# What date do you start



## The Horned Toad (Aug 10, 2014)

Growing your beard for duck season? 

I think I'm going to start Sept 1st this year.  Last year I was late and didn't have a good one going until late Jan.


----------



## vrooom (Aug 10, 2014)

I started when the first duck dynasty came out


----------



## GSURugger (Aug 10, 2014)

I'm a hipster


----------



## flatsmaster (Aug 10, 2014)

i start about every 3rd day and then i start over !!!!!


----------



## T Tolbert (Aug 10, 2014)

I started about 10 years ago before the beard was cool.


----------



## mossygoat (Aug 10, 2014)




----------



## Pitblind1754 (Aug 10, 2014)

I started mine back In 2006


----------



## mizzippi jb (Aug 10, 2014)

I prefer a Ron Jeremy mustache like the one in my avatar


----------



## steelshotslayer (Aug 10, 2014)

Yea I don't grow a beard just for duck season... I would keep one year round if it wasn't so dang hot in the summer.  So I guess to answer your question I start growing my beard out as soon as it cools off enough that it isn't all sweaty and nasty with bugs and birds livin in it.


----------



## GSURugger (Aug 10, 2014)

Is this a foreal thread?


----------



## The Horned Toad (Aug 10, 2014)

GSURugger said:


> Is this a foreal thread?



Of course.  You got to have a beard so other hunters will know your a for real duckman.  It's swamp swagger.


----------



## mizzippi jb (Aug 10, 2014)

Why do duck hunters feel the need to grow a beard?  Because Willy and Jase do?  I understand having a beard if you want one, but just to grow one for duck season so people in the gas station will know you are a duck hunter?


----------



## ghadarits (Aug 10, 2014)

steelshotslayer said:


> Yea I don't grow a beard just for duck season... I would keep one year round if it wasn't so dang hot in the summer.  So I guess to answer your question I start growing my beard out as soon as it cools off enough that it isn't all sweaty and nasty with bugs and birds livin in it.



I started growing one in 1992 or 93 and haven't been clean shaven since.

If I lived below the fall line I wouldn't grow one until it cooled off either.
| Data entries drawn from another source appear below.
-- ==== Sys2Proof/Syntax.lean ====
section
/-! DEFINITION. The commands of the block: one constructor per row of spec/opcode_table.json. -/

namespace Sys2Proof

/-- The two field lines (About This Manual, Lines). -/
inductive LineId where
  | a
  | b
deriving DecidableEq, Repr, Inhabited

/-- The other line, the one not in question (About This Manual, Lines). -/
def LineId.other : LineId → LineId
  | .a => .b
  | .b => .a

/-- One step of the part, a row of the table. The operands are what the step takes from outside the part: the byte a
wire delivers and whether its stop bit was at space, the level of a pin, or which line or station a timer belongs to.
A request row carries none: its parameters stand in the body of the request at the head of the intake (R167, R168,
R184), and the row is the event in which the host link takes that head. -/
inductive Instr where
  /-- R40: power is applied or RESET asserted. -/
  | powerOn
  /-- R181: power-on reset ends; the levels of RATE1 and RATE0 are read. -/
  | powerOnResetEnd (rate1 rate0 : Bool)
  /-- R164: a host-link byte that starts no frame. -/
  | byteDiscarded (byte : Byte) (framingError : Bool)
  /-- R164, R165: the host-link byte with which a host frame is discarded. -/
  | hostFrameDiscarded (byte : Byte) (framingError : Bool)
  /-- R164: the host frame assembler's gap timer expires. -/
  | hostFrameGapTimeout
  /-- R167: the byte that completes a valid REQUEST frame. -/
  | requestArrival (byte : Byte)
  /-- R174: the byte that completes a valid ACK frame. -/
  | ack (byte : Byte)
  /-- R179. -/
  | identify
  /-- R171. -/
  | openSession
  /-- R172. -/
  | closeSession
  /-- R180. -/
  | restart
  /-- R180: the last byte of RESTART's response leaves. -/
  | restartTaken
  /-- R179. -/
  | readLinkStatus
  /-- R160. -/
  | readQueueStatus
  /-- R12. -/
  | defineStation
  /-- R13. -/
  | modifyStation
  /-- R14. -/
  | removeStation
  /-- R15. -/
  | enableStation
  /-- R16. -/
  | disableStation
  /-- R18. -/
  | readStation
  /-- R19. -/
  | clearStationErrors
  /-- R80. -/
  | requestPoll
  /-- R95. -/
  | submitCommand
  /-- R96. -/
  | submitBroadcast
  /-- R103. -/
  | cancelCommand
  /-- R126. -/
  | setLineMode
  /-- R129. -/
  | configureLine
  /-- R131. -/
  | resetLine
  /-- R134. -/
  | startScan
  /-- R138. -/
  | cancelScan
  /-- R139. -/
  | startLineTest
  /-- R142. -/
  | readLineStatus
  /-- R142. -/
  | clearLineCounters
  /-- R144. -/
  | setOutputs
  /-- R144. -/
  | clearOutputs
  /-- R144. -/
  | assignOutput
  /-- R177: the host pulls CTS low. -/
  | ctsFall
  /-- R177: the host lets CTS rise. -/
  | ctsRise
  /-- R177: the host transmitter chooses and starts a frame. -/
  | hostTransmitStart
  /-- R175, R177: the last byte of the host frame in progress leaves. -/
  | hostFrameEnd
  /-- R175. -/
  | ackTimerExpiry
  /-- R178. -/
  | helloTimerExpiry
  /-- R72. -/
  | schedulerChoice (line : LineId)
  /-- R44: the last character of the frame being sent leaves. -/
  | frameSent (line : LineId)
  /-- R25: the character in the shift path at an ending completes. -/
  | driverRelease (line : LineId)
  /-- R45. -/
  | guardEnd (line : LineId)
  /-- R46. -/
  | replyStartTimeout (line : LineId)
  /-- R34: a character with address mark 1 that begins a frame. -/
  | addressCharacterReceived (line : LineId) (byte : Byte) (framingError : Bool)
  /-- R34: a LENGTH character above 32. -/
  | lengthAbandon (line : LineId) (byte : Byte) (framingError : Bool)
  /-- R37: a character that belongs to no frame. -/
  | strayCharacter (line : LineId) (byte : Byte) (addressMark framingError : Bool)
  /-- R35: the inter-character timer expires. -/
  | intercharacterTimeout (line : LineId)
  /-- R36: the character that completes a line frame. -/
  | frameReceived (line : LineId) (byte : Byte) (framingError : Bool)
  /-- R48. -/
  | gapExpiry (line : LineId)
  /-- R79. -/
  | pollTimerExpiry (station : Nat)
  /-- R63. -/
  | holdoffTimerExpiry (station : Nat)
  /-- R82. -/
  | probeTimerExpiry (station : Nat)
  /-- R29. -/
  | stuckRaised (line : LineId)
  /-- R30. -/
  | stuckCleared (line : LineId)
  /-- R140. -/
  | testAwaitTimeout (line : LineId)
  /-- R140. -/
  | testGapExpiry (line : LineId)
  /-- R155. -/
  | noticeDrain
  /-- R35: a character with address mark 0 that is added to the frame in progress without ending it. -/
  | frameCharacterReceived (line : LineId) (byte : Byte) (framingError : Bool)
  /-- R27. -/
  | startBitAccepted (line : LineId)
  /-- R27. -/
  | glitch (line : LineId)
  /-- R29: the receive pin changes level; `mark` is its new level. -/
  | receiveInputLevelChange (line : LineId) (mark : Bool)
  /-- R44: a character of a frame other than its last leaves. -/
  | characterSent (line : LineId)
  /-- R164: a host-link byte that starts a frame or is added to one short of its end. -/
  | hostByteReceived (byte : Byte)
  /-- R164: a start bit is accepted on HRXD. -/
  | hostStartBitAccepted
  /-- R168, R184: the head of the intake has an unknown request code, or an empty body. -/
  | unknownRequestCode
deriving DecidableEq, Repr

end Sys2Proof
end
The gnats are out in force this year and seem to like my beard thankfully no birds have shown an interest.


----------



## The Horned Toad (Aug 10, 2014)

mizzippi jb said:


> Why do duck hunters feel the need to grow a beard?  Because Willy and Jase do?  I understand having a beard if you want one, but just to grow one for duck season so people in the gas station will know you are a duck hunter?




I figured the people in the gas station knew I was a duck hunter by my Drake jacket and duck commander hat.


----------



## WarfBow (Aug 10, 2014)

The Horned Toad said:


> I figured the people in the gas station knew I was a duck hunter by my Drake jacket and duck commander hat.



And the necklace that reads "topwater"?


----------



## rnelson5 (Aug 10, 2014)

mizzippi jb said:


> Why do duck hunters feel the need to grow a beard?  Because Willy and Jase do?  I understand having a beard if you want one, but just to grow one for duck season so people in the gas station will know you are a duck hunter?



No its for the people at Waffle House.....Duh.....


----------



## The Horned Toad (Aug 10, 2014)

rnelson5 said:


> No its for the people at Waffle House.....Duh.....



I wear my waders when I go into the Waffle House for those people.  


Actually saw a guy doing that last season at The Huddle House in Jackson.


----------



## rnelson5 (Aug 10, 2014)

The Horned Toad said:


> I wear my waders when I go into the Waffle House for those people.
> 
> 
> Actually saw a guy doing that last season at The Huddle House in Jackson.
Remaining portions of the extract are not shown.